Echo’s replication protocol allows any number of changes to the system to be in flight at one time, which allows the operations to be worked on in parallel rather than one at a time. This means that applications that need to make many changes to their replicated state can do so very quickly. This is important in many applications, especially in WAN settings where there may be high network latency and adequate performance requires that operations are processed in parallel.

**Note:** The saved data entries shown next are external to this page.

/-- An instruction that changes its item and nothing else but its place. -/
theorem issues_onItem {i : Instr} {a : Ctx → Res'} {it : Item} {f : Item → Item} (hb : bundleCmd i = some (who, gd, slotNop))
    (hx : exec i s = .next (issue i who gd a slotNop s)) (ha : a c = .ok { noEff with act := onItem c.who f }) (ht : c.h.tag = some it.tag) (hi : itemOf s it.tag = some it) :
    Issues c i s (fun t => t = setItem it.tag (some (f it)) (setThread who (stepped c.h) s)) := by
  refine issues_ok hr hb hx ha ?_
  rw [← (ctxOf_some hr.ctx).1]
  exact onItem_setThread f ht hi

end

/-- Settles O11, a register or a range of numbers at a time. -/
theorem nianoSpecial : Obligations.NianoSpecial := by
  intro who gd c s hr
  obtain ⟨hw, -, hs⟩ := ctxOf_some hr.ctx
  refine ⟨fun rd sr h => ⟨fun it hit => ?field, fun hno b => ?noItem⟩, ?time, ?steps, ?fcode, ?fpc, ?farg, ?preds, ?cycle, fun rd => mfs_random hr rd, ?priv,
    ?lifecycle, ?mode, ?event, ?item, ?toPreds, ?roDesc, ?ro, ?toEvent, ?undefined⟩
  case field => exact issues_reg hr rfl rfl ((mfsRes_desc 0 c rd.val h).trans (by rw [hit]))
  case noItem => exact mfs_faults hr ((mfsRes_desc 0 c rd.val h).trans (by rw [hno]; rfl))
  case time => exact fun rd => mfs_special hr (by decide) (by decide) (by decide) (hs ▸ rfl)
  case steps => exact fun rd => mfs_special hr (by decide) (by decide) (by decide) rfl
  case fcode => exact fun rd => mfs_special hr (by decide) (by decide) (by decide) rfl
  case fpc => exact fun rd => mfs_special hr (by decide) (by decide) (by decide) rfl
  case farg => exact fun rd => mfs_special hr (by decide) (by decide) (by decide) rfl
  case preds =>
    intro rd hi
    obtain ⟨t, ht, hreg⟩ := mfs_special hr (rd := rd) (sr := 0x108) (by decide) (by decide) (by decide) rfl hi
    exact ⟨t, ht, _, fun i => getLsbD_predWord c.h i.isLt, hreg⟩
  case cycle => exact fun rd => mfs_special hr (by decide) (by decide) (by decide) rfl
  case priv =>
    intro rd sr b h1 h2 hg
    have hf : isForeSr sr.toNat = true := by rw [isForeSr, decide_eq_true h1, decide_eq_true h2]; rfl
    exact mfs_faults hr (mfsRes_foreSr_gal 0 rd.val hf hg)
  case lifecycle => exact fun rd hf => mfs_foreSpecial hr (by decide) hf (fun _ => hs ▸ rfl)
  case mode => exact fun rd hf => mfs_foreSpecial hr (by decide) hf (fun _ => hs ▸ rfl)
  case event => exact fun rd hf => mfs_foreSpecial hr (by decide) hf (fun _ => hs ▸ rfl)
  case item =>
    intro rs it hg htag hit
    exact ⟨issues_onItem hr rfl rfl (mtsRes_class rs hg) htag hit, issues_onItem hr rfl rfl (mtsRes_color rs hg) htag hit⟩
  case toPreds =>
    intro rs
    refine issues_ok hr rfl rfl (mtsRes_preds rs c) ⟨_, (commit_preds ..).trans (by rw [hw]), writePreds_preds _ _, fun p => ?_⟩
    rw [p_writePreds_range _ 8 _ p.isLt]
    simp only [Fin.ext_iff]
    rfl
  case roDesc =>
    intro rs sr b hg h h4 h5
    exact mts_faults hr (mtsRes_ro_desc rs hg h (fun e => h4 (BitVec.eq_of_toNat_eq e)) (fun e => h5 (BitVec.eq_of_toNat_eq e)))
  case ro => exact fun rs sr b h1 h2 h8 => mts_faults hr (mtsRes_ro rs c ⟨h1, h2⟩ (fun e => h8 (BitVec.eq_of_toNat_eq e)))
  case toEvent =>
    intro rs hf
    refine issues_ok hr rfl rfl (mtsRes_event rs hf)
      ⟨fun i hi => ?_, (setThread who (stepped c.h) s).fore.event &&& (0xFFFF ^^^ ((c.h.g rs.val).toNat % 0x10000)), ?_⟩
    · rw [← fore_event_setThread c.who (stepped c.h) s]
      exact testBit_clearEvents _ _ hi
    · rw [← hw]; rfl
  case undefined => exact fun rs sr b h => ⟨mts_faults hr (mtsRes_noSr rs c h), mfs_faults hr (mfsRes_noSr 0 c rs.val h)⟩

end Sys2Proof.Machine
end

section
/-! PROOFS. Lookup, meter, counter and queue choice (O12; R189 to R192, R238): what each leaves in the thread, the tables, the meters, the counter bank and the item. -/
namespace Sys2Proof.Machine

/-! What a bundle leaves elsewhere does not depend on its thread -/

@[simp] theorem setThread_cls (who : Thr) (h : Thread) (s : State) : (setThread who h s).cls = s.cls := by cases who <;> rfl
@[simp] theorem setThread_wnd (who : Thr) (h : Thread) (s : State) : (setThread who h s).wnd = s.wnd := by cases who <;> rfl
@[simp] theorem setThread_time (who : Thr) (h : Thread) (s : State) : (setThread who h s).time = s.time := by cases who <;> rfl
@[simp] theorem setThread_pcnt (who : Thr) (h : Thread) (s : State) : (setThread who h s).gal.pcnt = s.gal.pcnt := by cases who <;> rfl

/-- A bundle that writes registers and predicates and acts outside the thread. -/
theorem commit_writes (c : Ctx) (l : List (Nat × W64)) (m : List (Nat × Bool)) (f : State → State) (s : State) :
    commit c { noEff with regs := l, preds := m, act := f } noEff s = f (setThread c.who (stepped (writePreds m (writeRegs l c.h))) s) := rfl

theorem tag_writeRegs (l : List (Nat × W64)) (h : Thread) : (writeRegs l h).tag = h.tag := by rw [writeRegs_regs]

theorem g_writeReg (h : Thread) (rd r : Reg) (v : W64) : (writeRegs [(rd.val, v)] h).g r.val = if r = rd ∧ r ≠ 0 then v else h.g r.val := by
  rw [writeRegs, writeRegs, g_setG]
  simp only [Fin.ext_iff, ne_eq]
  rfl

/-- Two predicates written, of which the first is p0 or not the second. -/
theorem p_writeTwo (h : Thread) {pt pf : Prd} (hne : pt ≠ pf ∨ pt = 0) (v w : Bool) (p : Prd) :
    (writePreds [(pt.val, v), (pf.val, w)] h).p p.val = if p = 0 then true else if p = pt then v else if p = pf then w else h.p p.val := by
  rw [writePreds, writePreds, writePreds, p_setP, p_setP]
  simp only [← Fin.ext_iff, ne_eq, Fin.val_eq_zero_iff]
  by_cases h0 : p = 0
  · simp [h0]
  · by_cases ht : p = pt
    · have hf : p ≠ pf := fun hf => hne.elim (fun h => h (ht.symm.trans hf)) (fun h => h0 (ht.trans h))
      rw [if_neg fun x => hf x.1, if_pos ⟨ht, h0⟩, if_neg h0, if_pos ht]
    · simp [h0, ht]

/-! Lookup (R189, R238) -/

/-- The peer table after a lookup: a hit is stamped. -/
def stampedPeers (key : Nat) (s : State) : Table Peer :=
  match findPeer s key with
  | some (i, p) => tset s.cls.peers i { p with hit := tblStamp s }
  | none => s.cls.peers

theorem lookPeer_snd (key : Nat) (s : State) : (lookPeer key s).2 = { s with cls := { s.cls with peers := stampedPeers key s } } := by
  unfold lookPeer stampedPeers
  cases findPeer s key <;> rfl

theorem findPeer_setThread (who : Thr) (h : Thread) (s : State) (key : Nat) : findPeer (setThread who h s) key = findPeer s key := by rw [findPeer, setThread_cls, findPeer]
theorem stampedPeers_setThread (who : Thr) (h : Thread) (s : State) (key : Nat) : stampedPeers key (setThread who h s) = stampedPeers key s := by
  unfold stampedPeers tblStamp
  rw [findPeer_setThread, setThread_cls, setThread_time]

theorem lkpRes_peer (rd ra : Reg) (pt pf : Prd) (c : Ctx) (h : (c.h.g ra.val).toNat < 2 ^ 60) : lkpRes rd ra 0 pt pf [] c =
    lkpAnswer rd pt pf ((findPeer c.s (c.h.g ra.val).toNat).map (fun e => e.2.res)) (fun s => (lookPeer (c.h.g ra.val).toNat s).2) := if_neg (Nat.not_le.2 h)

theorem lkpRes_key (rd ra : Reg) (pt pf : Prd) (c : Ctx) (h : 2 ^ 60 ≤ (c.h.g ra.val).toNat) : lkpRes rd ra 0 pt pf [] c = bad FC.TABLE_KEY (c.h.g ra.val) := if_pos h

theorem lkpRes_rule (rd ra : Reg) (pt pf : Prd) (c : Ctx) : lkpRes rd ra 1 pt pf [] c =
    match c.item with
    | some it => lkpAnswer rd pt pf ((matchRule c.s (ruleKey c.s (descriptor it c.h.wlen 0x001) it.flags c.h.win)).map (fun e => e.2.res)) id
    | none => bad FC.CONTEXT 0 := rfl

/-! Meter (R190) -/

theorem mtrRes_ok (rd ra rb : Reg) {c : Ctx} {it : Item} (hi : c.item = some it) (h : (c.h.g ra.val).toNat < 65536) : mtrRes rd ra rb c =
    .ok { noEff with
      regs := [(rd.val, BitVec.ofNat 64 (meterFrame (c.h.g ra.val).toNat (if rb = 0 then it.len else (c.h.g rb.val).toNat) it.color c.s).1)]
      act := fun s => onItem c.who (fun x => { x with color := (meterFrame (c.h.g ra.val).toNat (if rb = 0 then it.len else (c.h.g rb.val).toNat) it.color c.s).1 })
        (meterFrame (c.h.g ra.val).toNat (if rb = 0 then it.len else (c.h.g rb.val).toNat) it.color s).2 } := by
  have hrb : (rb = 0) = (rb.val = 0) := propext Fin.ext_iff
  unfold mtrRes
  simp only [hi, if_neg (Nat.not_le.2 h), hrb]

theorem meterFrame_setThread (m b pre : Nat) (who : Thr) (h : Thread) (s : State) :
    meterFrame m b pre (setThread who h s) = ((meterFrame m b pre s).1, setMeter m (meterStep (meterOf s m) s.time.up b pre).2 (setThread who h s)) := by
  unfold meterFrame meterOf
  rw [setThread_wnd, setThread_time]

theorem threadOf_setMeter (m : Nat) (x : Meter) (s : State) (who : Thr) : threadOf (setMeter m x s) who = threadOf s who := by cases who <;> rfl

/-! Counters (R191) -/

theorem bumpBank_logged (k n : Nat) (s : State) :
    Logged { s with gal := { s.gal with pcnt := tput nat0 s.gal.pcnt k (count40 (tget nat0 s.gal.pcnt k) n) } } (bumpBank k n s) := by
  unfold bumpBank
  dsimp only
  split
  · exact (event_raised _ _ (by decide)).1
  · exact .refl _

theorem Logged.withGal {s t : State} (h : Logged s t) (x : Galleries) : Logged { s with gal := x } { t with gal := x } := by
  obtain ⟨e, r, p, o⟩ := h
  exact ⟨by rw [e], r, p, o⟩

/-- Two entries of the bank counted one after the other: only they change, and the rest is what recording events leaves. -/
theorem bumpBank_pair (k n : Nat) (s : State) :
    ∃ m, Logged { s with gal := { s.gal with pcnt := m } } (bumpBank (2 * k + 1) n (bumpBank (2 * k) 1 s)) ∧
      tget nat0 (bumpBank (2 * k + 1) n (bumpBank (2 * k) 1 s)).gal.pcnt (2 * k) = count40 (tget nat0 s.gal.pcnt (2 * k)) 1 ∧
      tget nat0 (bumpBank (2 * k + 1) n (bumpBank (2 * k) 1 s)).gal.pcnt (2 * k + 1) = count40 (tget nat0 s.gal.pcnt (2 * k + 1)) n ∧
      ∀ j, j ≠ 2 * k → j ≠ 2 * k + 1 → tget nat0 (bumpBank (2 * k + 1) n (bumpBank (2 * k) 1 s)).gal.pcnt j = tget nat0 s.gal.pcnt j := by
  have h1 := bumpBank_logged (2 * k) 1 s
  have h2 := bumpBank_logged (2 * k + 1) n (bumpBank (2 * k) 1 s)
  rw [h1.gal] at h2
  refine ⟨_, (h1.withGal _).trans h2, ?_, ?_, fun j ha hb => ?_⟩ <;> rw [h2.gal]
  · rw [tget_tput_ne _ _ _ (by omega), tget_tput_same]
  · rw [tget_tput_same, tget_tput_ne _ _ _ (by omega)]
  · rw [tget_tput_ne _ _ _ hb, tget_tput_ne _ _ _ ha]

theorem cntRes_ok (ra rb : Reg) {c : Ctx} {it : Item} (hi : c.item = some it) (h : (c.h.g ra.val).toNat < 131072) : cntRes ra rb c =
    .ok { noEff with
      act := fun s => bumpBank (2 * (c.h.g ra.val).toNat + 1) (if rb = 0 then it.len else (c.h.g rb.val).toNat) (bumpBank (2 * (c.h.g ra.val).toNat) 1 s) } := by
  have hrb : (rb = 0) = (rb.val = 0) := propext Fin.ext_iff
  unfold cntRes
  simp only [hi, if_neg (Nat.not_le.2 h), hrb]

/-! Queue choice (R192) -/

theorem windowRo_item {c : Ctx} {it : Item} (hi : c.item = some it) : windowRo c = true ↔ 32 ≤ it.dom ∧ it.dom < 96 := by
  simp only [windowRo, Ctx.dom, hi, Bool.and_eq_true, decide_eq_true_eq]

theorem putRes_ok {ra : Reg} {c : Ctx} {it : Item} (hi : c.item = some it) (hd : it.dom < 64 ∨ 96 ≤ it.dom) (hq : (c.h.g ra.val).toNat < 1024)
    (he : egressOf (c.h.g ra.val).toNat = it.target) : putRes ra c = .ok { noEff with act := onItem c.who (fun x => { x with queue := (c.h.g ra.val).toNat }) } := by
  have hno : ¬ (1024 ≤ (c.h.g ra.val).toNat ∨ windowRo c = true ∧ 64 ≤ it.dom ∨ egressOf (c.h.g ra.val).toNat ≠ it.target) := by
    rw [windowRo_item hi]; omega
  unfold putRes
  simp only [hi, if_neg hno]

theorem putRes_queue {ra : Reg} {c : Ctx} {it : Item} (hi : c.item = some it) (h : 1024 ≤ (c.h.g ra.val).toNat ∨ egressOf (c.h.g ra.val).toNat ≠ it.target) :
    putRes ra c = bad FC.QUEUE (c.h.g ra.val) := by
  unfold putRes
  simp only [hi, if_pos (h.imp_right Or.inr)]

/-! The statement -/

section
variable {who : Thr} {gd : Prd} {c : Ctx} {s : State} (hr : Ready who gd c s)
include hr

theorem lkp_peer {rd ra : Reg} {pt pf : Prd} (hne : pt ≠ pf ∨ pt = 0) {key : Nat} (hk : key = (c.h.g ra.val).toNat) (hlt : key < 2 ^ 60) :
    Issues c (.lkp who gd rd ra 0 pt pf [] slotNop) s (fun t => ∃ h, t = { setThread who (stepped h) s with cls := { s.cls with peers := stampedPeers key s } } ∧
      h = { c.h with regs := h.regs, preds := h.preds } ∧
      (∀ r : Reg, h.g r.val = if r = rd ∧ r ≠ 0 then ((findPeer s key).map (fun e => e.2.res)).getD 0 else c.h.g r.val) ∧
      ∀ p : Prd, h.p p.val = if p = 0 then true else if p = pt then (findPeer s key).isSome else if p = pf then (findPeer s key).isNone else c.h.p p.val) := by
  obtain ⟨hw, -, hs⟩ := ctxOf_some hr.ctx
  subst hk
  refine issues_ok hr rfl rfl (lkpRes_peer rd ra pt pf c hlt) ?_
  rw [commit_writes, lookPeer_snd, stampedPeers_setThread, hs, setThread_cls, hw]
  refine ⟨_, rfl, (onlyWrites_writeRegs _ c.h).trans (onlyWrites_writePreds _ _), fun r => ?_, fun p => ?_⟩
  · rw [g_writePreds, g_writeReg]
  · rw [p_writeTwo _ hne, p_writeRegs, Option.isSome_map, Option.isNone_map]

theorem lkp_rule {rd ra : Reg} {pt pf : Prd} {it : Item} (hit : c.item = some it) :
    Issues c (.lkp who gd rd ra 1 pt pf [] slotNop) s (fun t => ∃ h, t = setThread who (stepped h) s ∧ h = { c.h with regs := h.regs, preds := h.preds } ∧
      ∀ r : Reg, h.g r.val = if r = rd ∧ r ≠ 0 then
        ((matchRule s (ruleKey s (descriptor it c.h.wlen 0x001) it.flags c.h.win)).map (fun e => e.2.res)).getD 0 else c.h.g r.val) := by
  obtain ⟨hw, -, hs⟩ := ctxOf_some hr.ctx
  refine issues_ok hr rfl rfl ((lkpRes_rule rd ra pt pf c).trans (by rw [hit]; rfl)) ?_
  rw [commit_writes, hw, hs]
  refine ⟨_, rfl, (onlyWrites_writeRegs _ c.h).trans (onlyWrites_writePreds _ _), fun r => ?_⟩
  rw [g_writePreds, g_writeReg]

• Online configuration change.
Echo allows for the set of replicas to change while the application continues to run. This is a very complex protocol because of the potential for failures or other disruptions to occur while the change is being processed, but to the application it is just a simple request via the API. Most applications need to be able to change the set of copies that are being replicated to. For instance, if one of the machines fails, an application needs to be able to replace it. Another example is where additional machines need to be added to improve fault-tolerance or scalability of the application. The library allows machines to be added and removed at any time through the simple APIs


• Built-in testing.
Ventura Network’s primary focus is on providing distributed systems technologies that always work correctly. Because of the extreme complexity of these protocols and the difficulties of knowing when they are right, our replication protocol was designed from the ground up to be testable. This product was written with a full range of unit and sub-system testing, as well as embedded diagnosis and invariant checking software. In addition, the replication protocol supports use of Ventura's Shadow simulated testing harness, which allows the system to be tested thoroughly under billions of simulated failure scenarios and for behavior of the protocols to be cross-checked for correctness. We constantly have clusters of machines running tests against this software; as you read this paragraph these machines have tested thousands more failures.

Technologies Supported:
Networks Fabrics: Ethernet (including 802.11b & g), UDP, TCP; Programming Languages: C; Memory Requirements: 100 – 200 KB Object Size; Operating Systems: Linux, BSD (Microsoft Windows and Windriver's VxWorks to come).